## WHAT IS EXPECTED:
Wherever a line holds the word "without", copy that line from the data.
==================================================
/-- The clear_counters commands of the hub's blocks clear their counters and maxima and change nothing else (R58, R109, R256, R290, R331, R342,
R381, R382, R432 to R434).
The clear_counters commands of the blocks that stand on a station, or on every die, clear their counters and maxima on the die they name
and change nothing else (R81, R131, R150, R173, R193, R214, R215, R240, R276, R312, R313, R360, R369); an axis in FAULT and station channel 7 refuse
theirs (R145, R329), and the blocks of a station that the topology leaves unused take no command (R404, R456).
Model's own choices it touches: log entries 100, 218. -/
def Obligations.CountersClear : Prop :=
  (∀ s : State,
   clearsOnly .wtbClearCounters s 0 [F.WTB_REV_DEPTH_rev_depth_max, F.WTB_ENC_ERR_CNT_enc_a_err, F.WTB_ENC_ERR_CNT_enc_b_err] ∧
   clearsOnly .frmClearCounters s 0 [F.FRM_POP_EMPTY_CNT_pop_empty, F.FRM_ADMIT_CNT_admit_cnt, F.FRM_REFUSE_CNT_refuse_cnt,
     F.FRM_FLAG_CNT_flag_cnt, F.FRM_CANCEL_CNT_cancel_cnt] ∧
   clearsOnly .fsrClearCounters s 0 [F.FSR_CUE_IGN_CNT_ign] ∧
   clearsOnly .axsClearCounters s 0 [F.AXS_BUS_BAD_CNT_bad] ∧
   clearsOnly .thmClearCounters s 0 [F.THM_ENF_CNT_enf_cnt] ∧
   clearsOnly .evrClearCounters s 0 [F.EVR_LOST_lost, F.EVR_FRZ_CNT_frz] ∧
   clearsOnly .lovClearCounters s 0 [F.LOV_ARC_LOST_lost] ∧
   clearsOnly .hifClearCounters s 0 [F.HIF_ABSENT_CNT_absent, F.HIF_BAD_ACC_CNT_bad, F.HIF_DOWN_CNT_down] ∧
   clearsOnly .plkClearCounters s 0 [F.PLK_RX_ERR_CNT_rx_err, F.PLK_FAIL_CNT_fail, F.PLK_TX_LOST_tx_lost] ∧
   clearsOnly .ispClearCounters s 0 [F.ISP_TAG_LOST_lost, F.ISP_TAG_CNT_sent] ∧
   clearsOnly .finClearCounters s 0 [F.FIN_REJ_CNT_rej0_cnt, F.FIN_REJ_CNT_rej1_cnt, F.FIN_MERGE_CNT_merge] ∧
   clearsOnly .svcClearCounters s 0 [F.SVC_ERR_CNT_err, F.SVC_REQ_CNT_req] ∧
   clearsOnly .rgcClearCounters s 0 ([F.RGC_RAW_LOST_lost, F.RGC_DIAG_DROP_diag_drop] ++
     (List.range' 1 7).flatMap fun n => [F.RGC_SET_CNT_sets n, F.RGC_INV_CNT_invalid n]) ∧
   ∀ x, x < 8 →
     (s.axState x ≠ axFault → clearsOnly (.axsAxClearCounters x) s 0
       [F.AXS_AX_CNT_back_cnt x, F.AXS_AX_CNT_rev_cnt x, F.AXS_AX_CNT_ovs_cnt x, F.AXS_AX_DEV_MAX_dev_max x]) ∧
     (s.axState x = axFault → completes (.axsAxClearCounters x) s fun t => t.rd 0 (F.AXS_AX_STATUS_write_reject x) = 1 ∧
       reportsOnly s t 0 (fltPos 0 .axs) .c [F.AXS_AX_STATUS_write_reject x])) ∧
  (∀ (s : State) (d : Nat),
   (s.hasStn d = true →
     clearsOnly (.rinClearCounters d) s d [F.RIN_UNDERRUN_CNT_underrun_cnt, F.RIN_LATE_CNT_late_cnt, F.RIN_DROP_CNT_drop_cnt,
       F.RIN_UE_CNT_ue_cnt, ⟨P.RIN_UE_ADDR, 19, 0⟩, ⟨P.RIN_UE_ADDR + 4, 19, 0⟩]) ∧
   (s.stnPowered d = true →
     clearsOnly (.scnClearCounters d) s d [F.SCN_PHASE_MAX_e_max, F.SCN_BD_MISS_CNT_bd_miss, F.SCN_FLY_CNT_fly, F.SCN_LOCK_LOST_CNT_lost,
       F.SCN_PRED_ERR_MAX_pred] ∧
     clearsOnly (.lplClearCounters d) s d [F.LPL_BLANK_SWP_CNT_blank_cnt, F.LPL_BYPASS_CNT_bypass_cnt, F.LPL_PLACE_FLAG_CNT_place_cnt] ∧
     clearsOnly (.cksPxClearCounters d) s d [F.CKS_PX_LOST_CNT_lost_cnt, F.CKS_PX_RELOCK_CNT_fail_cnt, F.CKS_PX_RELOCK_CNT_relock_cnt] ∧
     clearsOnly (.lsrClearCounters d) s d [F.LSR_WD_CNT_wd_cnt, F.LSR_DRV_SAFEOFF_CNT_drv_cnt, F.LSR_FORBID_SWP_CNT_forbid_cnt,
       F.LSR_TRAIN_CNT_fail_cnt, F.LSR_TRAIN_CNT_ok_cnt]) ∧
   (s.hasStn d = true → s.stnPowered d = false →
     ∀ c ∈ [Instr.scnClearCounters d, .lplClearCounters d, .cksPxClearCounters d, .lsrClearCounters d, .mdrChClearCounters d 4],
       completes c s fun t => t = s) ∧
   (s.hasDie d = true →
     clearsOnly (.cueClearCounters d) s d [F.CUE_EXEC_CNT_exec_cnt, F.CUE_LATE_CNT_late_cnt, F.CUE_LATE_MAX_late_max,
       F.CUE_SKIP_CNT_skip_cnt, F.CUE_HARD_MISS_CNT_hard_miss_cnt] ∧
     clearsOnly (.cksSysClearCounters d) s d [F.CKS_SYS_LOST_CNT_lost_cnt] ∧
     clearsOnly (.mdrClearCounters d) s d [F.MDR_CLAMP_CNT_clamp_cnt] ∧
     clearsOnly (.fltClearCounters d) s d
       ((List.range 20).flatMap fun p => [F.FLT_RPT_CNT_rpt p, F.FLT_LATCH_CNT_latch p, F.FLT_SHADOWED_shadowed p]) ∧
     clearsOnly (.memClearCounters d) s d ((List.range 7).flatMap fun m => [F.MEM_M_CE_CNT_ce_cnt m, F.MEM_M_UE_CNT_ue_cnt m]) ∧
     clearsOnly (.lpeClearCounters d) s d (F.LPE_LOAD_load_max :: (List.range (slotCount d)).flatMap fun i =>
       [F.LPE_SLOT_OVR_CNT_ovr_cnt i, F.LPE_SLOT_SAT_CNT_sat_cnt i, F.LPE_SLOT_FLT_CNT_flt_cnt i, F.LPE_SLOT_SMP_CNT_smp_cnt i]) ∧
     (∀ c, c < chanCount d → ¬(d ≠ 0 ∧ c = 7) → clearsOnly (.xfrChClearCounters d c) s d
       [F.XFR_CH_RETRY_CNT_retry_cnt c, F.XFR_CH_REQ_DROP_req_drop c, F.XFR_CH_POISON_CNT_poison_cnt c]) ∧
     (d ≠ 0 → completes (.xfrChClearCounters d 7) s fun t => t.rd d (F.XFR_CH_STATUS_write_reject 7) = 1 ∧
       reportsOnly s t d (fltPos d .xfr) .c [F.XFR_CH_STATUS_write_reject 7]) ∧
     ∀ k ∈ chanList d, (k = 4 → s.stnPowered d = true) → clearsOnly (.mdrChClearCounters d k) s d
       [F.MDR_CH_MVW_CNT_mvw k, F.MDR_CH_REV_CNT_rev k, F.MDR_CH_FLT_CNT_flt k]))

/-- An encoder input in quadrature mode: a level that stands for glitch_ns is a count of one in the sense of its two lines (which of them leads is the
model's choice, log entry 196), a shorter level is none, and a change of both lines within 1 ns moves nothing and is counted. In sin/cos mode a
sample within the radius moves the count by its interpolation steps, and one outside is counted; an event of the other mode does nothing. Each
count adds the scale to the accumulator, with the sense that invert gives, and no other input moves (R39 to R42, R45).
A span of the cross-check is judged when the primary has advanced by 2^(16 + span_sel) ticks: a difference above xchk_tol is a miss, xchk_n
misses in a row set ENC_MISMATCH, and a span without one clears it (R47).
Model's own choices it touches: log entries 19, 196. -/
def Obligations.EncoderCounts : Prop :=
  (∀ (s : State) (e : Enc),
   let moved : Encoder → Int → State → Prop := fun y n t =>
     let d : Int := if s.on 0 (encInvert e) then -n else n
     t.wtb = (s.setEnc e { y with count := y.count + d, acc := y.acc + d * s.encScale e, hw := max y.hw (y.count + d) }).wtb ∧
     t = { s with regs := t.regs, wtb := t.wtb } ∧ regsKept s t 0 [F.WTB_REV_DEPTH_rev_depth_max]
   let x := s.wtb.enc e
   (s.encMode e = 0 →
     (∀ (line : Bool) (ns : Nat), completes (.encoderCount e (.edge line ns)) s (moved (x.edge line ns (s.encGlitch e)) (quadCount x (x.edge line ns (s.encGlitch e))))) ∧
     (completes (.encoderCount e .both) s fun t =>
       let y := x.both s.now
       t.wtb = (s.setEnc e { y with due := x.due || decide (16 < y.illegal.length), lastBad := s.now }).wtb ∧ y.count = x.count ∧ y.acc = x.acc ∧
       t.rd 0 (encErr e) = satN 10 (s.rd 0 (encErr e) + 1) ∧ reportsOne s t 0 3 .c ∧
       (s.promotes 0 3 = false → t = { s with regs := t.regs, wtb := t.wtb, flt := { s.flt with inbox := t.flt.inbox } } ∧ regsKept s t 0 [encErr e])) ∧
     ∀ ph r, completes (.encoderCount e (.sample ph r)) s fun t => t = s) ∧
   (s.encMode e = 1 →
     (∀ ph r, 500 ≤ r → r ≤ 1400 → completes (.encoderCount e (.sample ph r)) s
       (moved { x with badRun := 0, phase := some ph } (x.stepsTo (s.encInterp e) ph))) ∧
     (∀ ph r, r < 500 ∨ 1400 < r → completes (.encoderCount e (.sample ph r)) s fun t =>
       t.wtb = (s.setEnc e { x with badRun := x.badRun + 1, due := x.due || decide (4 ≤ x.badRun + 1), lastBad := s.now }).wtb ∧
       t.rd 0 (encErr e) = satN 10 (s.rd 0 (encErr e) + 1) ∧ t = { s with regs := t.regs, wtb := t.wtb } ∧ regsKept s t 0 [encErr e]) ∧
     (∀ line ns, completes (.encoderCount e (.edge line ns)) s fun t => t = s) ∧ completes (.encoderCount e .both) s fun t => t = s)) ∧
  (∀ s : State,
   let due := s.checking = true ∧ ((2 ^ (16 + s.spanField F.WTB_XCHK_span_sel) * 16777216 : Nat) : Int) ≤ s.wtb.encA.acc - s.wtb.spanA
   (¬due → completes .span s fun t => t = s) ∧
   (due → completes .span s fun t =>
     let diff := ((s.wtb.encA.acc - s.wtb.spanA) - (s.wtb.encB.acc - s.wtb.spanB)).natAbs
     let tol := s.spanField F.WTB_XCHK_xchk_tol * 16777216
     t.wtb.spanA = s.wtb.encA.acc ∧ t.wtb.spanB = s.wtb.encB.acc ∧ t.wtb.spanCfg = some (s.rdWord 0 F.WTB_XCHK_xchk_tol.off) ∧ t.wtb.pub = s.wtb.pub ∧
     (diff ≤ tol → t.wtb.missRun = 0 ∧ t.rd 0 F.WTB_STATUS_enc_mismatch = 0 ∧ t.flt = s.flt) ∧
     (tol < diff → t.wtb.missRun = s.wtb.missRun + 1 ∧
       t.rd 0 F.WTB_STATUS_enc_mismatch = (if max 1 (s.spanField F.WTB_XCHK_xchk_n) ≤ s.wtb.missRun + 1 then 1 else s.rd 0 F.WTB_STATUS_enc_mismatch))))

/-- A signal fault follows from the samples or transitions of its input, and one that is active already is not raised again. A fault of the selected
encoder makes the timebase invalid and asks for a preset; one of A with failover in prospect waits for the next update, which selects B
(Timebase states it); one of a B that checks A suspends the cross-check with a U report; any other is counted only. It clears after 1 ms
without an exception, preset_req stays, and a new span starts for B (R40, R41, R48, R49).
Model's own choices it touches: log entries 18, 33, 197, 220. -/
def Obligations.SignalFaults : Prop := ∀ (s : State) (e : Enc),
  let failing := (s.wtb.enc e).due = true ∧ s.rd 0 (encFault e) = 0
  ((s.wtb.enc e).due = false → completes (.signalFault e) s fun t => t = s) ∧
  ((s.wtb.enc e).due = true → s.rd 0 (encFault e) ≠ 0 → completes (.signalFault e) s fun t => t = s.setEnc e { s.wtb.enc e with due := false }) ∧
  (failing → completes (.signalFault e) s fun t =>
    t.rd 0 (encFault e) = 1 ∧ t.rd 0 (encFaultS e) = 1 ∧ t.wtb.pub = s.wtb.pub ∧ t.wtb.enc e = { s.wtb.enc e with due := false } ∧
    t.rd 0 F.WTB_STATUS_on_secondary = s.rd 0 F.WTB_STATUS_on_secondary ∧
    (s.selected = e → ¬(s.rd 0 F.WTB_CTRL_enc_source = 2 ∧ e = .a) →
      t.rd 0 F.WTB_STATUS_preset_req = 1 ∧ t.rd 0 F.WTB_STATUS_tb_ok = 0 ∧ t.rd 0 F.CUE_STATUS_tb_valid = 0 ∧ reportsOne s t 0 3 .f) ∧
    (s.selected = e → s.rd 0 F.WTB_CTRL_enc_source = 2 → e = .a →
      t.wtb.failover = true ∧ t.rd 0 F.WTB_STATUS_tb_ok = 0 ∧ t.flt = s.flt ∧ t = { s with regs := t.regs, wtb := t.wtb, rgc := t.rgc } ∧
      regsKept s t 0 [encFault e, encFaultS e, F.WTB_STATUS_tb_ok, F.CUE_STATUS_tb_valid]) ∧
    (s.selected ≠ e → s.rd 0 F.WTB_CTRL_enc_source = 0 ∨ e = .a →
      t.rd 0 (encErr e) = satN 10 (s.rd 0 (encErr e) + 1) ∧ reportsOne s t 0 3 .c) ∧
    (s.selected ≠ e → s.rd 0 F.WTB_CTRL_enc_source ≠ 0 → e = .b →
      t.rd 0 F.WTB_STATUS_enc_mismatch = 0 ∧ t.wtb.missRun = 0 ∧ reportsOne s t 0 3 .u)) ∧
  (s.rd 0 (encFault e) = 0 ∨ s.now < (s.wtb.enc e).lastBad + 1000000 → completes (.signalFaultClear e) s fun t => t = s) ∧
  (s.rd 0 (encFault e) ≠ 0 → (s.wtb.enc e).lastBad + 1000000 ≤ s.now → completes (.signalFaultClear e) s fun t =>
    t.rd 0 (encFault e) = 0 ∧ t.rd 0 (encFaultS e) = s.rd 0 (encFaultS e) ∧
    t.rd 0 F.WTB_STATUS_preset_req = s.rd 0 F.WTB_STATUS_preset_req ∧
    (let u := s.setEnc e { s.wtb.enc e with due := false }
     t.wtb = if e = .b then u.newSpan.wtb else u.wtb) ∧
    t = { s with regs := t.regs, wtb := t.wtb, rgc := t.rgc } ∧
    regsKept s t 0 [encFault e, F.WTB_STATUS_tb_ok, F.CUE_STATUS_tb_valid, F.FLT_F_ACTIVE_f_active])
==================================================
## OUTPUT OF THE TASK:
misses in a row set ENC_MISMATCH, and a span without one clears it (R47).
without an exception, preset_req stays, and a new span starts for B (R40, R41, R48, R49).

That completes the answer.